Sin embargo, Máncora es tan antigua como los cimientos de nuestra nación. Antonio de Ulloa, en el siglo XVIII señalaba que en el siglo anterior y, probablemente, en el XVI también, era el paso obligado de arrieros y viajantes, de las huestes conquistadoras y de los propios naturales, que encontraban en esta zona un espacio de descanso, tanto para hombres como para animales y un almacén para aprovisionarse de alimentos y agua. Es muy posible que, en aquellos días Máncora se hubiera ubicado en la zona de lo que hoy se conoce como el Ángolo. En el siglo XVIII era una de las sesenta y cinco haciendas del Partido de Piura; muy importante por lo ya mencionado, pero además por la calidad de su ganado mular, que era muy cotizado por los arrieros sechuranos que transportaban equipajes a través del desierto de Sechura.
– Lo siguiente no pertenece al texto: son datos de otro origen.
-- ==== Sys2Proof/Laws/Buffers.lean ====
section
/-! SUPPORT. Which bytes of which scan buffers the pieces of a record can change. -/

namespace Sys2Proof.Machine

theorem filled_ne (b : BufName) (v : List Byte) (n : Nat) (s : State) {c : BufName} (j : Nat) (h : c ≠ b) :
    bufByte (filled b v n s) c j = bufByte s c j := bufByte_setBuf_ne s _ _ h

/-- A vector changes only its buffer, and only below its length. -/
theorem filled_changes {b c : BufName} {v : List Byte} {n j : Nat} {s : State}
    (h : bufByte (filled b v n s) c j ≠ bufByte s c j) : c = b ∧ j < n := by
  by_cases hc : c = b
  · subst hc
    rw [filled_byte] at h
    split at h
    · next h' => exact ⟨rfl, h'.1⟩
    · contradiction
  · exact absurd (filled_ne _ _ _ _ _ hc) h

theorem fill_changes {b c : BufName} {v : List Byte} {n j : Nat} {s : State}
    (h : bufByte (fill b v n s).state c j ≠ bufByte s c j) : c = b ∧ j < n := by
  obtain ⟨-, e⟩ | ⟨-, e⟩ := fill_cases b v n s <;> rw [e] at h <;> exact filled_changes h

/-- A shift leaves the captured bytes above the chain's length. -/
theorem shift_above (n : Nat) (e : Bool) (s : State) {j : Nat} (h : ceil8 n ≤ j) :
    bufByte (shift .tdi .tdocap n e s) .tdocap j = bufByte s .tdocap j := by
  obtain ⟨_, _, _, _, _, above⟩ := shift_spec .tdi .tdocap (by decide) n e s
  exact above j h

theorem retryBounce_bufs (s : State) : (retryBounce s).bufs = s.bufs := by
  unfold retryBounce
  simp only [(gotoTap_onlyClocked _ _).bufs, (idleWait_onlyClocked _ _).bufs]

theorem drSettle_bufs (s : State) : (drSettle s).bufs = s.bufs := by
  unfold drSettle
  split <;> simp only [(gotoTap_onlyClocked _ _).bufs, (idleWait_onlyClocked _ _).bufs]

theorem irSettle_bufs (s : State) : (irSettle s).bufs = s.bufs := by
  unfold irSettle
  split <;> simp only [(gotoTap_onlyClocked _ _).bufs, (idleWait_onlyClocked _ _).bufs]

theorem drAttempts_above (f : DrFlags) (n : Nat) (s : State) {j : Nat} (h : ceil8 s.ctx.drBits.toNat ≤ j) :
    bufByte (drAttempts f n s).state .tdocap j = bufByte s .tdocap j := by
  induction n generalizing s with
  | zero =>
    simp only [drAttempts]
    split <;> exact shift_above _ _ _ h
  | succ n ih =>
    simp only [drAttempts]
    split
    · exact shift_above _ _ _ h
    · rw [ih, bufByte, retryBounce_bufs]
      · exact shift_above _ _ _ h
      · rw [((drShift_scanned f.mustEnd s).trans (retryBounce_scanned _)).only.ctx]; exact h

/-- A DR scan leaves the captured bytes above the chain's length. -/
theorem drScan_above (f : DrFlags) (s : State) {j : Nat} (h : ceil8 s.ctx.drBits.toNat ≤ j) :
    bufByte (drScan f s).state .tdocap j = bufByte s .tdocap j := by
  have begun : ∀ u : State, OnlyClocked u (if f.mustBegin then gotoTap .shiftDr u else u) := by
    intro u
    split
    · exact gotoTap_onlyClocked _ u
    · exact .refl u
  unfold drScan
  dsimp only
  have hs := begun s
  generalize (if f.mustBegin then gotoTap .shiftDr s else s) = u at hs ⊢
  have k := drAttempts_above f u.ctx.retries.toNat u (j := j) (by rw [hs.ctx]; exact h)
  rw [show bufByte u .tdocap j = bufByte s .tdocap j by rw [bufByte, hs.bufs]; rfl] at k
  rcases e : drAttempts f u.ctx.retries.toNat u with v | v <;> rw [e] at k
  · rw [andThen_go, state_go]
    split
    · rw [bufByte, drSettle_bufs]; exact k
    · exact k
  · exact k

/-- A DR scan changes only captured bytes below the chain's length. -/
theorem drScan_changes {f : DrFlags} {s : State} {b : BufName} {j : Nat} (hs : SizesAgree s)
    (h : bufByte (drScan f s).state b j ≠ bufByte s b j) : b = .tdocap ∧ j < s.ctx.drBytes.val := by
  by_cases hb : b = .tdocap
  · refine ⟨hb, ?_⟩
    rw [hs.2]
    by_contra hc
    subst hb
    exact h (drScan_above f s (by omega))
  · refine absurd ?_ h
    obtain ⟨t, ht, e | ⟨-, e⟩⟩ := drScan_cases f s <;> rw [e]
    · exact congrArg (Memory.get · j) (ht.only.bufs b hb)
    · exact congrArg (Memory.get · j) (ht.only.bufs b hb)

theorem drRecord_changes {f : DrFlags} {tdi : List Byte} {s : State} {b : BufName} {j : Nat}
    (hs : SizesAgree s) (h : bufByte (drRecord f tdi s).state b j ≠ bufByte s b j) :
    (b = .tdi ∨ b = .tdocap) ∧ j < s.ctx.drBytes.val := by
  have one := @filled_changes .tdi b tdi s.ctx.drBytes.val j s
  obtain ⟨-, e⟩ | ⟨-, e⟩ := drRecord_cases f tdi s <;> rw [e] at h
  · exact ⟨.inl (one h).1, (one h).2⟩
  · by_cases h' : bufByte (filled .tdi tdi s.ctx.drBytes.val s) b j = bufByte s b j
    · rw [← h'] at h
      have := drScan_changes (by exact hs) h
      exact ⟨.inr this.1, this.2⟩
    · exact ⟨.inl (one h').1, (one h').2⟩

theorem drRecordExp_changes {f : DrFlags} {tdi exp : List Byte} {s : State} {b : BufName} {j : Nat}
    (hs : SizesAgree s) (h : bufByte (drRecordExp f tdi exp s).state b j ≠ bufByte s b j) :
    (b = .tdi ∨ b = .tdocap ∨ b = .tdoexp) ∧ j < s.ctx.drBytes.val := by
  have one := @filled_changes .tdi b tdi s.ctx.drBytes.val j s
  by_cases h1 : bufByte (filled .tdi tdi s.ctx.drBytes.val s) b j = bufByte s b j
  · have two := @filled_changes .tdoexp b exp s.ctx.drBytes.val j (filled .tdi tdi s.ctx.drBytes.val s)
    obtain ⟨-, e⟩ | ⟨-, -, e⟩ | ⟨-, -, e⟩ := drRecordExp_cases f tdi exp s <;> rw [e, ← h1] at h
    · exact absurd rfl h
    · exact ⟨.inr (.inr (two h).1), (two h).2⟩
    · by_cases h2 : bufByte (filled .tdoexp exp s.ctx.drBytes.val (filled .tdi tdi s.ctx.drBytes.val s)) b j =
          bufByte (filled .tdi tdi s.ctx.drBytes.val s) b j
      · rw [← h2] at h
        have := drScan_changes (by exact hs) h
        exact ⟨.inr (.inl this.1), this.2⟩
      · exact ⟨.inr (.inr (two h2).1), (two h2).2⟩
  · exact ⟨.inl (one h1).1, (one h1).2⟩

theorem irVectorBytes_of_le {bits : Nat} (h : bits ≤ 1032) : irVectorBytes bits = ceil8 bits := by
  unfold irVectorBytes; rw [if_pos ((ceil8_le_iff _).mpr h)]

theorem irRecord_changes {bits : Nat} {tdi : List Byte} {s : State} {b : BufName} {j : Nat}
    (h : bufByte (irRecord bits tdi s).state b j ≠ bufByte s b j) :
    (b = .tdi ∨ b = .tdocap) ∧ j < irVectorBytes bits := by
  have one := @filled_changes .tdi b tdi (irSized bits s).ctx.irBytes.val j (irSized bits s)
  have sized (h0 : bits ≤ 1032) : (irSized bits s).ctx.irBytes.val = irVectorBytes bits := by
    rw [irVectorBytes_of_le h0]; exact ofNat_bytes h0
  obtain ⟨-, e⟩ | ⟨h0, -, e⟩ | ⟨h0, -, e⟩ := irRecord_cases bits tdi s <;> rw [e] at h
  · exact absurd rfl h
  · exact ⟨.inl (one h).1, sized h0 ▸ (one h).2⟩
  · by_cases h1 : bufByte (filled .tdi tdi (irSized bits s).ctx.irBytes.val (irSized bits s)) b j =
        bufByte (irSized bits s) b j
    · refine ⟨.inr ?_, ?_⟩ <;> by_contra hc
      · exact h ((congrArg (Memory.get · j) ((irScan_scanned _).only.bufs b hc)).trans h1)
      · refine h (Eq.trans ?_ h1)
        by_cases hb : b = .tdocap
        · subst hb
          rw [state_go, irScan, bufByte, irSettle_bufs]
          refine (shift_above _ true _ (j := j) ?_).trans ?_
          · rw [show (filled .tdi tdi (irSized bits s).ctx.irBytes.val (irSized bits s)).ctx.irBits.toNat =
              bits from ofNat_irBits h0, ← irVectorBytes_of_le h0]
            omega
          · rw [bufByte, (gotoTap_onlyClocked _ _).bufs]; rfl
        · exact congrArg (Memory.get · j) ((irScan_scanned _).only.bufs b hb)
    · exact ⟨.inl (one h1).1, sized h0 ▸ (one h1).2⟩

end Sys2Proof.Machine
end

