/-! ## Whole and broken records -/

theorem test_wf_whole : WellFormed 1 (.xsdrtdo [0xA5#8] [0xA5#8]) ∧ WellFormed 0 (.xsir 8#8 [1#8]) ∧
    WellFormed 0 (.xcomment [0x48#8]) ∧ WellFormed 0 (.xsir2 1033#16 []) := by decide
theorem test_wf_short_vector : ¬ WellFormed 2 (.xtdomask [0xFF#8]) := by decide
theorem test_wf_long_vector : ¬ WellFormed 1 (.xsdr [1#8, 2#8]) ∧ ¬ WellFormed 0 (.xsdrinc [1#8]) ∧
    ¬ WellFormed 0 (.xsdrb [1#8]) ∧ ¬ WellFormed 0 (.xsdrc [1#8]) ∧ ¬ WellFormed 0 (.xsdre [1#8]) := by decide
theorem test_wf_first_vector : ¬ WellFormed 1 (.xsdrtdo [] [1#8]) ∧ ¬ WellFormed 1 (.xsdrtdob [] [1#8]) ∧
    ¬ WellFormed 1 (.xsdrtdoc [] [1#8]) ∧ ¬ WellFormed 1 (.xsdrtdoe [] [1#8]) ∧
    ¬ WellFormed 1 (.xsetsdrmasks [] [1#8]) := by decide
theorem test_wf_second_vector : ¬ WellFormed 1 (.xsdrtdo [1#8] []) ∧ ¬ WellFormed 1 (.xsdrtdob [1#8] []) ∧
    ¬ WellFormed 1 (.xsdrtdoc [1#8] []) ∧ ¬ WellFormed 1 (.xsdrtdoe [1#8] []) ∧
    ¬ WellFormed 1 (.xsetsdrmasks [1#8] []) := by decide
theorem test_wf_ir_vector : ¬ WellFormed 0 (.xsir 9#8 [1#8]) ∧ ¬ WellFormed 0 (.xsir2 9#16 [1#8]) := by decide
theorem test_wf_oversized_ir : ¬ WellFormed 0 (.xsir2 1033#16 [1#8]) := by decide
theorem test_wf_comment_nul : ¬ WellFormed 0 (.xcomment [0x48#8, 0#8]) := by decide

/-! ## Decoding: one record of each constructor, written out from 30_encoding.md -/

theorem test_decode_xcomplete : decode 1 [0x00#8, 0x55#8] = .ok (.xcomplete, [0x55#8]) := by decide
theorem test_decode_xtdomask : decode 2 [0x01#8, 0xF0#8, 0x0F#8] = .ok (.xtdomask [0xF0#8, 0x0F#8], []) := by
  decide
theorem test_decode_xsir : decode 0 [0x02#8, 0x09#8, 0x01#8, 0x80#8] = .ok (.xsir 9#8 [1#8, 0x80#8], []) := by
  decide
theorem test_decode_xsdr : decode 1 [0x03#8, 0xA5#8] = .ok (.xsdr [0xA5#8], []) := by decide
theorem test_decode_xruntest :
    decode 0 [0x04#8, 0x00#8, 0x00#8, 0x03#8, 0xE8#8] = .ok (.xruntest 1000#32, []) := by decide
theorem test_decode_xrepeat : decode 0 [0x07#8, 0xFF#8] = .ok (.xrepeat 255#8, []) := by decide
theorem test_decode_xsdrsize :
    decode 0 [0x08#8, 0x01#8, 0x02#8, 0x03#8, 0x04#8] = .ok (.xsdrsize 0x01020304#32, []) := by decide
theorem test_decode_xsdrtdo : decode 1 [0x09#8, 0xA5#8, 0x5A#8] = .ok (.xsdrtdo [0xA5#8] [0x5A#8], []) := by
  decide
theorem test_decode_xsetsdrmasks :
    decode 1 [0x0A#8, 0x0F#8, 0xF0#8] = .ok (.xsetsdrmasks [0x0F#8] [0xF0#8], []) := by decide
theorem test_decode_xsdrinc : decode 1 [0x0B#8, 0x77#8] = .ok (.xsdrinc [0x77#8], []) := by decide
theorem test_decode_xsdrb : decode 1 [0x0C#8, 0xAB#8] = .ok (.xsdrb [0xAB#8], []) := by decide
theorem test_decode_xsdrc : decode 1 [0x0D#8, 0xCD#8] = .ok (.xsdrc [0xCD#8], []) := by decide
theorem test_decode_xsdre : decode 1 [0x0E#8, 0xEF#8] = .ok (.xsdre [0xEF#8], []) := by decide
theorem test_decode_xsdrtdob : decode 1 [0x0F#8, 1#8, 2#8] = .ok (.xsdrtdob [1#8] [2#8], []) := by decide
theorem test_decode_xsdrtdoc : decode 1 [0x10#8, 1#8, 2#8] = .ok (.xsdrtdoc [1#8] [2#8], []) := by decide
theorem test_decode_xsdrtdoe : decode 1 [0x11#8, 1#8, 2#8] = .ok (.xsdrtdoe [1#8] [2#8], []) := by decide
theorem test_decode_xstate : decode 0 [0x12#8, 0x10#8] = .ok (.xstate 16#8, []) := by decide
theorem test_decode_xendir : decode 0 [0x13#8, 0x01#8] = .ok (.xendir 1#8, []) := by decide
theorem test_decode_xenddr : decode 0 [0x14#8, 0xFF#8] = .ok (.xenddr 255#8, []) := by decide
theorem test_decode_xsir2 : decode 0 [0x15#8, 0x00#8, 0x05#8, 0x1F#8] = .ok (.xsir2 5#16 [0x1F#8], []) := by
  decide
theorem test_decode_xcomment :
    decode 0 [0x16#8, 0x48#8, 0x49#8, 0x00#8] = .ok (.xcomment [0x48#8, 0x49#8], []) := by decide
theorem test_decode_xwait :
    decode 0 [0x17#8, 1#8, 6#8, 0#8, 0#8, 0#8, 0x64#8] = .ok (.xwait 1#8 6#8 100#32, []) := by decide
theorem test_decode_xwaitstate :
    decode 0 [0x18#8, 6#8, 1#8, 0#8, 0#8, 0#8, 2#8, 0#8, 0#8, 1#8, 0#8] =
      .ok (.xwaitstate 6#8 1#8 2#32 256#32, []) := by decide
theorem test_decode_xtrst : decode 0 [0x1C#8, 0x03#8] = .ok (.xtrst 3#8, []) := by decide

/-- The gaps of the opcode map (R132), and the byte after the last opcode. -/
theorem test_decode_unassigned :
    decode 0 [0x05#8, 1#8] = .error (.unassigned 0x05#8) ∧ decode 0 [0x06#8] = .error (.unassigned 0x06#8) ∧
    decode 0 [0x19#8] = .error (.unassigned 0x19#8) ∧ decode 0 [0x1D#8] = .error (.unassigned 0x1D#8) ∧
    decode 0 [0xFF#8] = .error (.unassigned 0xFF#8) := by decide
theorem test_decode_truncated : decode 0 [] = .error .truncated ∧ decode 0 [0x04#8, 0#8, 0#8] = .error .truncated ∧
    decode 0 [0x16#8, 0x48#8] = .error .truncated ∧ decode 2 [0x03#8, 1#8] = .error .truncated := by decide

/-! ## Small states -/

/-- A running session with the TAP in `t`, a latch of 0, and TDO levels ready. -/
def at_ (t : TapState) (tdo : List Bool) : State :=
  { State.reset with
    tap := t
    phase := .running
    pins := { mode := .driven, tms := false, tdi := false, tck := true }
    env := { Env.initial with tdo := tdo, pulses := [0, 0, 0] } }

/-- With a data-register chain of `bits` bits. -/
def sized (bits : Word) (s : State) : State :=
  { s with ctx := { s.ctx with drBits := bits, drBytes := Fin.ofNat 130 (ceil8 bits.toNat) } }

/-- With `bytes` staged in a running session. -/
def staged (bytes : List Byte) (s : State) : State :=
  { s with stage := Memory.store [] 0 bytes, ctx := { s.ctx with rd := 0, wr := Fin.ofNat 63 bytes.length } }

/-- With a host that never stops. -/
def endless (s : State) : State := { s with env := { s.env with host := { listed := [], endless := some 0 } } }

/-- TMS, TDI and TDO of the clocks of a state's trace. -/
def clocks (s : State) : List (Bool × Bool × Bool) :=
  s.trace.filterMap fun
    | .clk tms tdi tdo => some (tms, tdi, tdo)
    | _ => none

/-- A string of 0s and 1s. -/
def bits (digits : String) : List Bool := digits.toList.map (· == '1')

/-- The TMS levels of the clocks. -/
def tmsOf (s : State) : List Bool := (clocks s).map (·.1)

/-- The TDI levels of the clocks. -/
def tdiOf (s : State) : List Bool := (clocks s).map (·.2.1)

/-- Whether an outcome is a next state with a property. -/
def nextHas (r : Result) (p : State → Bool) : Bool :=
  match r with
  | .next s => p s
  | _ => false

/-! ## TAP (V-TAP, V-GOTO, S1, S2) -/

theorem test_tap_packed : tapNext .shiftDr true = .exit1Dr ∧ tapNext .exit1Ir true = .updateIr ∧
    tapNext .exit1Ir false = .pauseIr ∧ tapNext .selectIrScan true = .testLogicReset := by decide
theorem test_goto_reset : tmsOf (gotoTap .testLogicReset (at_ .shiftIr [])) = bits "11111" ∧
    tmsOf (gotoTap .testLogicReset (at_ .testLogicReset [])) = bits "11111" := by decide
theorem test_goto_longest : tmsOf (gotoTap .exit2Ir (at_ .shiftDr [])) = bits "11110101" := by decide
theorem test_goto_none : tmsOf (gotoTap .runTestIdle (at_ .runTestIdle [])) = [] := by decide
theorem test_goto_pause : tmsOf (gotoTap .pauseDr (at_ .exit1Dr [])) = bits "0" ∧
    tmsOf (gotoTap .shiftDr (at_ .pauseDr [])) = bits "10" := by decide
theorem test_idleWait_pulses :
    (idleWait 5#32 { at_ .runTestIdle [true] with env := { Env.initial with tdo := [true], pulses := [1] } }).trace =
      [.clk false false true, .delay 5#32] := by decide

/-! ## Shift (V-SH, S3, S4) -/

/-- V-SH1. -/
theorem test_shift_order :
    tdiOf (shift .tdi .tdocap 12 true (withVector .tdi [0x0A#8, 0xBC#8] (at_ .shiftDr []))) =
      bits "001111010101" ∧
    tmsOf (shift .tdi .tdocap 12 true (withVector .tdi [0x0A#8, 0xBC#8] (at_ .shiftDr []))) =
      bits "000000000001" := by decide
/-- V-SH4. -/
theorem test_shift_capture :
    let s := shift .tdi .tdocap 12 true (at_ .shiftDr (List.replicate 12 true))
    bufByte s .tdocap 0 = 0x0F#8 ∧ bufByte s .tdocap 1 = 0xFF#8 ∧ s.tap = .exit1Dr := by decide
/-- V-SH3: loopback, and the padding cleared. -/
theorem test_shift_padding :
    bufByte (shift .tdi .tdocap 4 false (withVector .tdi [0xFF#8]
      (withVector .tdocap [0xFF#8] (at_ .shiftDr (bits "1111"))))) .tdocap 0 = 0x0F#8 := by decide
/-- V-SH5 and V-SH6. -/
theorem test_shift_zero : clocks (shift .tdi .tdocap 0 true (at_ .shiftDr [])) = [] := by decide
theorem test_shift_moves : (shift .tdi .tdocap 16 false (at_ .captureDr [])).tap = .shiftDr := by decide

/-! ## Stream (V-ST) -/

/-- V-ST2: 71 bytes arrive as 62 and 9. -/
theorem test_refill_sizes :
    let s := { at_ .testLogicReset [] with
      env := { Env.initial with host := .ending (List.replicate 71 0x41#8), polls := [62, 62] } }
    (refill s).2.ctx.wr.val = 62 ∧ (refill (refill s).2).2.ctx.wr.val = 9 := by decide
/-- V-ST3: the stream ends inside XRUNTEST. -/
theorem test_stream_ends :
    nextHas (step (staged [0x04#8, 0#8, 0#8] (at_ .testLogicReset []))) (fun s =>
      s.ctx.error == .ioExhausted && s.ctx.consumed == 3#32 && s.ctx.instrCount == 1#32 &&
      s.ctx.runtest == 0#32 && s.phase == .failed) := by decide
/-- V-E5's last record: only the opcode byte of an unassigned opcode is read. -/
theorem test_unassigned_step :
    nextHas (step (staged [0x05#8, 0#8] (at_ .testLogicReset []))) (fun s =>
      s.ctx.error == .unimplementedInstruction && s.ctx.consumed == 1#32 && s.ctx.instrCount == 1#32) := by
  decide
En los primeros tiempos del siglo XX fue muy importante por el carbón de madera de algarrobo que se embarcaba en sus playas y, en mérito a su importancia económica, en 28 de octubre de 1932 deja de ser un caserío para convertirse en un distrito cuya jurisdicción abarcaba el mismo Máncora hasta Restín. El Alto era uno de sus caseríos, mientras que Los Órganos ni siquiera existía. En aquellos días, económicamente, Máncora, de alguna forma, era más importante que el mismo Paita: la Ley 7890 señala como impuesto el cobro de tres centavos oro por cada saco de carbón que se embarque en este poblado; mientras que, aquellos que se embarcaban en Paita, sólo se gravaban con dos centavos oro.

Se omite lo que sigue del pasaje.